The official said Mr Lewis, a UK citizen living in the Bahamas, admitted he made a terrible mistake, did not fight extradition in the case, and paid a US$5 million fine.”
Lewis was charged in New York in 2023 following an investigation in which he was found to have passed on information on company activity to personal assistants, a private pilot and an acquaintance. One of the episodes involved the Australian Agricultural Co’s operations in Australia, following devastating flooding across AA Co properties.
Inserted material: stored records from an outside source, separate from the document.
-- ==== Sys2Proof/Machine/Core.lean ====
section
/-! DEFINITION. The machine as the host's interface takes it. -/

def Sys2Proof.core : Host.Core :=
  { State := Sys2Proof.Machine.State
    Fault := Sys2Proof.Machine.Fault
    Refusal := Sys2Proof.Machine.Refusal
    step := Sys2Proof.Machine.step
    reset := Sys2Proof.Machine.State.reset }
end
Mr Lewis owns about 52pc of AA Co shares through his Tavistock Investments.
In 2019, he allegedly told his pilots and others about the financial losses that AA Co would incur as a result of flooding in Queensland and urged them to sell their investments in the company before the information was disclosed.
Prosecutors claimed the recipients of his information made more than half a million dollars by trading on the non-public information, to which Lewis had been privy through his board seats.
The move is the latest in a series of high-profile pardons by US president Donald Trump.
Click here to read Beef Central’s 2024 story about Joe Lewis’s guilty plea to insider trading charges.
Prosecutors at the time alleged that between 2013 and 2022, he abused his access to corporate board rooms and passed the insider information on to his contacts.
In court, Mr Lewis admitted he knew what he was doing was wrong.
“I am so embarrassed and I apologise to the court for my conduct,” he said.
- AA Co delivers its half-year financial results next Thursday.